Gender/Sex Work/HIV/AIDS
The Star, 23 October 2002, 'Unemployed SA men turning to prostitution'

By Yvonne Grimbeek

The lack of employment opportunities for young white men is forcing thousands of them into male prostitution.

University students are financing their education through it, and breadwinners are doing it to make ends meet.

In there are about 5 000 male prostitutes, most of them younger than 30.

'Their clients range from lawyers to judges'

About 80 percent are young, white Afrikaners and about 80 percent of their clients are married white men.

These are some of the findings of Unisa's Professor Michael Herbst, who has just completed a two-and-a-half year research project in the city.

What Herbst found was scary. The sex workers are exposed to up to 49 different sexually transmitted infections, plus physical violence, alcohol and drug abuse.
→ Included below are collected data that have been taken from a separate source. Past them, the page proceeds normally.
-- ==== Sys2Proof/Machine/Faults.lean ====
section
/-!
DEFINITION. Cell fault records (R112, R113, R115, R116) and the settings of the SWM block in effect
(R57).
-/

namespace Sys2Proof.Machine

/-- A field of arm n's engine, as in effect since the last admission point (R57, R91). -/
def State.swm (s : State) (n : Nat) (x : Fld) : Nat := s.effFld (x.up (0x4000 * n))

/-- Slots in use on an arm. -/
def State.nSlots (s : State) (n : Nat) : Nat := s.swm n F.SWM_CFG_N_SLOTS

/-- SWM_HOLD.HOLD_US as in effect: 8 to 64 (Table 4.11). -/
def State.holdUs (s : State) : Nat := max 8 (min 64 (s.effFld F.SWM_HOLD_HOLD_US))

/-- A field of the fault record of a cell (R118). -/
def cfFld (id : Nat) (x : Fld) : Fld := x.up (4 * id)

/-- Whether a cell's fault record is active (R112). -/
def State.cfActive (s : State) (id : Nat) : Bool := s.flag (cfFld id F.SWM_CF_ACTIVE)

/-- Whether a slot is held in Permanent bypass (R93). -/
def State.cfPerm (s : State) (id : Nat) : Bool := s.cfActive id && s.flag (cfFld id F.SWM_CF_PERM)

def codeBlocked : Nat := 0
def codeBypassed : Nat := 1
def codeInserted : Nat := 2
def codeNegative : Nat := 3
def codePermanent : Nat := 4

/-- The held state SWM_FESC gives a fault code (R112). -/
def State.heldOf (s : State) (code : Nat) : Nat :=
  if (s.effFld F.SWM_FESC_PBY_MASK).testBit code then codePermanent else codeBypassed

/-- A new cell fault: the record takes the code, the held state and the source, its count rises, a
pending clear is cancelled, and CELL_FAULT is reported. An active record with PERM keeps it (R93,
R112). -/
def State.cellFaultMade (s : State) (id code held : Nat) (device : Bool) : State :=
  let perm := s.cfPerm id || held == codePermanent
  let s := s.setFld (cfFld id F.SWM_CF_CODE) code
  let s := s.setFld (cfFld id F.SWM_CF_HELD) (if perm then codePermanent else held)
  let s := s.setFlag (cfFld id F.SWM_CF_ACTIVE) true
  let s := s.setFlag (cfFld id F.SWM_CF_PERM) perm
  let s := s.setFlag (cfFld id F.SWM_CF_SRC) device
  let s := s.setFlag (cfFld id F.SWM_CF_CLR) false
  let s := s.bump (cfFld id F.SWM_CF_COUNT) 1
  s.report 0x0A (id + 0x2000 * code)

/-- A new cell fault; a module that follows a mirror raises none of its own (R339). -/
def State.cellFault (s : State) (id code held : Nat) (device : Bool) : State :=
  if s.role == roleStandby || s.role == roleArming then s else s.cellFaultMade id code held device

/-- A fault by a cell's report or by one of the device's checks: no new fault while an active record
holds the same code. -/
def State.cellFaultSeen (s : State) (id code : Nat) (device : Bool) : State :=
  if s.cfActive id && s.fld (cfFld id F.SWM_CF_CODE) == code then s
  else s.cellFault id code (s.heldOf code) device

/-- A CLR request: kept until the next admission point; ignored on an inactive record, and on a
record with PERM outside Blocked and Servicing (R113). -/
def clrRequest (id : Nat) (s : State) : State :=
  if !(s.cfActive id) then s
  else if s.cfPerm id && !s.quiet then s
  else s.setFlag (cfFld id F.SWM_CF_CLR) true

def execClr (arm : Arm) (slot : Slot) (s : State) : Host.Outcome State Fault Refusal :=
  .next (clrRequest (cellId arm slot) s)

/-- The clear requests take effect at an admission point (R113). -/
def State.applyClr (s : State) (id : Nat) : State :=
  if s.flag (cfFld id F.SWM_CF_CLR) then
    ((s.setFlag (cfFld id F.SWM_CF_CLR) false).setFlag (cfFld id F.SWM_CF_ACTIVE) false).setFlag
      (cfFld id F.SWM_CF_PERM) false
  else s

/-! ### The reflex decision (Table 4.8) -/

def kindGrantByp : Nat := 8
def kindGrantPby : Nat := 9
def kindDeny : Nat := 10
def kindAck : Nat := 11

/-- Whether a BYPASS_REQ of an arm is granted (Table 4.8). -/
def State.bypassGranted (s : State) (n : Nat) : Bool :=
  s.effFld F.SWM_RFX_EN == 1 &&
  decide ((s.arm n).grants < s.effFld F.SWM_RFX_REFLEX_MAX) &&
  !(s.flag F.MTS_STAT_BLOCK_ALL) && s.opState != stTripped

/-- The answer's KIND to a request of an arm (Tables 4.8 and 8.7). -/
def State.answerKind (s : State) (n : Nat) : Request → Nat
  | .bypass => if s.bypassGranted n then kindGrantByp else kindDeny
  | .pbyp => kindGrantPby
  | .selfBlocked => kindAck

/-- The held state that goes with an answer (R116). -/
def State.answerHeld (s : State) (kind code : Nat) : Nat :=
  if kind = kindGrantByp then codeBypassed
  else if kind = kindGrantPby then codePermanent
  else s.heldOf code

/-- A reflex word without BLK and RCRC (Table 8.6). -/
def rfxWord (kind fault lslot rid : Nat) : Word :=
  BitVec.ofNat 32 (kind % 16 * 2 ^ 28 + fault % 16 * 2 ^ 24 + lslot % 128 * 2 ^ 17 + rid % 16 * 2 ^ 8)

/-- A request decided: the answer waits for a carrier of the lane, the grants of the arm and the
answer counters move, and the cell's fault record is made (R115, R116). -/
def State.reflex (s : State) (n lane lslot fault rid : Nat) (r : Request) : State :=
  let kind := s.answerKind n r
  let held := s.answerHeld kind fault
  let x := s.lane n lane
  let s := s.setLane n lane { x with answers := x.answers ++ [rfxWord kind 0 lslot rid] }
  let a := s.arm n
  let s := if kind = kindGrantByp then s.setArm n { a with grants := a.grants + 1 } else s
  let s := if kind = kindDeny then s.bump (F.SWM_RCNT_RFX_DENY.up (0x20 * n)) 1
    else s.bump (F.SWM_ECNT_RFX_GRANT.up (0x20 * n)) 1
  s.cellFault (cellId n (128 * lane + lslot)) fault held false

end Sys2Proof.Machine
end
Besides the better known sexually transmitted diseases such as syphilis and gonorrhoea, tuberculosis, ringworm and tapeworm are also transmitted.

Prostitution is there because society wants it," said Herbst.

The money made by male prostitutes is good

Male homosexual prostitution is different to heterosexual prostitution because of what happens in the encounters.

Apart from anal and oral sex, which both occur in the same encounters, male prostitutes and their clients can come into contact with urine and faeces, increasing the risk of infection.

What Herbst found in his research can easily be extrapolated to every major city in South Africa, he said, particularly those with tertiary education institutions with residential facilities.

"Their clients range from lawyers to judges to military officers to ministers of religion, and 85 percent of them are married. Not all the sex workers are gay, but they provide a gay service.

"They say their clients are the most fortunate men in the world because they can go home and honestly tell their wives that they have not slept with another woman."

The money made by male prostitutes is good. A single encounter can cost from R180 upwards. There are some, called the "super callboys" by Herbst, who make up to R500 an hour.

Herbst said there are different types of male prostitutes in Pretoria: the streetwalkers who solicit on the streets and parks; the "midnight cowboys" who frequent X-rated cinemas and dark places; the men who go to steam baths; those who work out of brothels; those who advertise in newspapers; and then there are the callboys and super callboys who have solo, mobile practices.

There were a few men in Pretoria who earned five times the annual salary of a university professor, but they paid no tax or VAT, said Herbst. They accompany top executives overseas while their wives stay home.

Ultimately, said Herbst, the research was aimed at devising new legislation, because current laws outlawed prostitution and also had a disparity between the male and female age of consent, which currently was 16 for a girl and 19 for a boy.

Herbst added: "The industry has to be regulated in the interest of public health... we can register sex workers so that they can have regular medical check-ups and register as taxpayers."